Distributions of aASM and IQS, by gender and age group (in five-year intervals), were presented using box plots. The box plots present the mean, 5th, 25th, 50th (median), 75th and 95th percentiles. The Pearson partial correlation coefficient, controlling for age and gender, was used to examine the association between aASM and IQS.

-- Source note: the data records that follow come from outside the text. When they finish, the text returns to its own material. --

/-- R701 and R58: turning the power off clears NR10 to NR51, every channel and the frame sequencer's step; until it is on again a
write to any of them does nothing; wave RAM, the lengths and the LFSR keep their values. -/
def Obligations.ApuPower : Prop :=
  ∀ (s : State) (v : Byte), s.apu.power = true → bit v 7 = false →
    let t := busWrite s 0xFF26 v
    let a := t.apu
    busRead t 0xFF26 = 0x70 ∧ { t with apu := s.apu } = s ∧
    (∀ r : ApuReg, r ≠ .nr52 → ∀ w, a.write r w = a) ∧
    (∀ x ∈ [a.nr10, a.nr11, a.nr12, a.nr13, a.nr14, a.nr21, a.nr22, a.nr23, a.nr24, a.nr30, a.nr31, a.nr32, a.nr33, a.nr34,
      a.nr41, a.nr42, a.nr43, a.nr44, a.nr50, a.nr51], x = 0) ∧
    a.ch1.on = false ∧ a.ch2.on = false ∧ a.ch3.on = false ∧ a.ch4.on = false ∧ a.fsStep = 0 ∧
    a.wave = s.apu.wave ∧ a.ch1.len = s.apu.ch1.len ∧ a.ch2.len = s.apu.ch2.len ∧ a.ch3.len = s.apu.ch3.len ∧
    a.ch4.len = s.apu.ch4.len ∧ a.ch4.lfsr = s.apu.ch4.lfsr

/-- R711 and R752: a length clock counts each enabled nonzero length down and turns a channel off exactly when its enabled length
goes from 1 to 0; a trigger with the DAC off leaves the channel off; a channel that is off puts out 0. -/
def Obligations.ApuChannelOff : Prop :=
  ∀ a : Apu,
    let t := a.lengthClock
    let clocked (nrx4 : Byte) (on on' : Bool) (len len' : Nat) : Prop :=
      on' = (on && !(bit nrx4 6 && decide (len = 1))) ∧ len' = if bit nrx4 6 then len - 1 else len
    clocked a.nr14 a.ch1.on t.ch1.on a.ch1.len t.ch1.len ∧ clocked a.nr24 a.ch2.on t.ch2.on a.ch2.len t.ch2.len ∧
    clocked a.nr34 a.ch3.on t.ch3.on a.ch3.len t.ch3.len ∧ clocked a.nr44 a.ch4.on t.ch4.on a.ch4.len t.ch4.len ∧
    (∀ v, bit v 7 = true →
      (a.nr12 &&& 0xF8 = 0 → (a.regWrite .nr14 v).ch1.on = false) ∧ (a.nr22 &&& 0xF8 = 0 → (a.regWrite .nr24 v).ch2.on = false) ∧
      (bit a.nr30 7 = false → (a.regWrite .nr34 v).ch3.on = false) ∧ (a.nr42 &&& 0xF8 = 0 → (a.regWrite .nr44 v).ch4.on = false)) ∧
    (a.ch1.on = false → pulseOut a.nr11 a.ch1 = 0) ∧ (a.ch2.on = false → pulseOut a.nr21 a.ch2 = 0) ∧
    (a.ch3.on = false → waveOut a.nr32 a.ch3 = 0) ∧ (a.ch4.on = false → noiseOut a.ch4 = 0)

/-! ## The machine as a whole -/

/-- The invariant of `State.Inv` holds right after reset. -/
def Obligations.ResetMeetsTheInvariant : Prop := State.reset.Inv

/-- Every step keeps the invariant: memory in canonical form and inside its sizes, F's low nibble 0, reserved bits, the PPU's mode at
its dot, the devices' ranges (R32, R41, R43, R47, R48, R51, R62 to R67, R600, R752). -/
def Obligations.StepKeepsTheInvariant : Prop := ∀ s t : State, s.Inv → step s = .next t → t.Inv

/-- R800: a launch reads the type (R150), the ROM size (R159) and the RAM size (R160) from the header, loads the image cut to its declared
size (R162) and the save file (R161), and starts at 0x0100 with the CPU registers of R38, the I/O registers of R58 and R60 as they read,
and the mapper registers of R68; a load that the rules refuse never starts, and every other does. Bytes that an image or a save file does
not list read 0x00 (DESIGN CHOICE, log entry 16). -/
def Obligations.LaunchFromHeader : Prop :=
  ∀ (p : Params) (img : Image) (save : Option Image),
    let type := img.bytes.read 0x0147
    let romSize := (img.bytes.read 0x0148).toNat
    let ramSize := img.bytes.read 0x0149
    let good := type ∈ [(0x00 : Byte), 0x01, 0x02, 0x03] ∧ romSize ≤ 8 ∧ ramSize ∈ [(0x00 : Byte), 0x02, 0x03, 0x04, 0x05] ∧
      2 * 2 ^ romSize * 0x4000 ≤ img.size
    (¬good → ∃ r, launch p img save = .error (.loadError r)) ∧
    (good → ∃ s, launch p img save = .ok s ∧
      s.cart.kind = (if type = 0x00 then .noMapper else .bank) ∧ (s.cart.battery = true ↔ type = 0x03) ∧
      s.cart.romBanks = 2 * 2 ^ romSize ∧
      (ramSize, s.cart.ramBanks) ∈ [((0x00 : Byte), 0), (0x02, 1), (0x03, 4), (0x04, 16), (0x05, 8)] ∧
      (∀ k, s.cart.rom.read k = if k < s.cart.romBanks * 0x4000 then img.bytes.read k else 0x00) ∧
      (∀ k, s.mapper.ram.read k =
        match save with
        | some f => if type = 0x03 ∧ k < f.size ∧ k < s.cart.ramBanks * 0x2000 then f.bytes.read k else 0x00
        | none => 0x00) ∧
      (s.cart.battery = false ∨ save = none → s.mapper.ram = []) ∧
      s.mapper.romBankReg = 1 ∧ s.mapper.ramBankReg = 0 ∧ s.mapper.ramEnable = false ∧
      s.cpu.pc = 0x0100 ∧ s.cpu.sp = 0xFFFE ∧ s.cpu.a = 0x01 ∧ s.cpu.f = (if img.bytes.read 0x014D = 0 then 0x80 else 0xB0) ∧
      s.cpu.b = 0x00 ∧ s.cpu.c = 0x13 ∧ s.cpu.d = 0x00 ∧ s.cpu.e = 0xD8 ∧ s.cpu.h = 0x01 ∧ s.cpu.l = 0x4D ∧
      s.cpu.ime = .disabled ∧ s.cpu.halted = false ∧ s.cpu.busy = 0 ∧ s.fault = none ∧ s.ie = 0x00 ∧ s.params = p ∧
      (∀ q ∈ [((0xFF00 : Word), (0xCF : Byte)), (0xFF01, 0x00), (0xFF02, 0x7E), (0xFF04, 0xAB), (0xFF05, 0x00), (0xFF06, 0x00),
          (0xFF07, 0xF8), (0xFF0F, 0xE0), (0xFF10, 0x80), (0xFF11, 0xBF), (0xFF12, 0xF3), (0xFF13, 0xFF), (0xFF14, 0xBF),
          (0xFF16, 0x3F), (0xFF17, 0x00), (0xFF18, 0xFF), (0xFF19, 0xBF), (0xFF1A, 0x7F), (0xFF1B, 0xFF), (0xFF1C, 0x9F),
          (0xFF1D, 0xFF), (0xFF1E, 0xBF), (0xFF20, 0xFF), (0xFF21, 0x00), (0xFF22, 0x00), (0xFF23, 0xBF), (0xFF24, 0x77),
          (0xFF25, 0xF3), (0xFF26, 0xF1), (0xFF40, 0x91), (0xFF42, 0x00), (0xFF43, 0x00), (0xFF45, 0x00), (0xFF46, 0xFF),
          (0xFF47, 0xFC), (0xFF4A, 0x00), (0xFF4B, 0x00), (0xFFFF, 0x00)], busRead s q.1 = q.2))
end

Multiple regression models, using survey strata and weighting, were conducted to examine the effect of each comorbidity on IQS and on the relationship between aASM and IQS. We first constructed a linear regression model on IQS with aASM as an exploratory variable, adjusting for age and gender (Model 1). Next, for each comorbidity, we built two additional linear regression models on IQS, one with the studied comorbidity as an exploratory variable, adjusting for aASM, age and gender (Model 2), and another with all variables in Model 2, plus the interaction between aASM and the comorbidity of interest (Model 3). The regression coefficients for aASM and the studied comorbidity were presented, including the 95% confidence intervals (CIs), along with the significance level of the interaction term from Model 3. Where results suggested a significant interaction between aASM and a given comorbidity, the relationship between aASM and IQS was graphically presented via scatter plot by using the raw non-weighted data, along with the age- and gender-adjusted regression lines, via Model 3 and stratifying on comorbidity status. In addition, subgroup analyses of linear regression models (Model 1) were fit within comorbidity subgroups (e.g., arthritis and non-arthritis subgroups), adjusting for age and gender.
All analyses were conducted using SAS®, version 9.2 survey procedures (SAS Institute, Cary, North Carolina, USA). All hypothesis tests were 2-tailed with a significance level of 0.05, and regression coefficients were deemed significantly different if the corresponding 95% CIs were non-overlapping.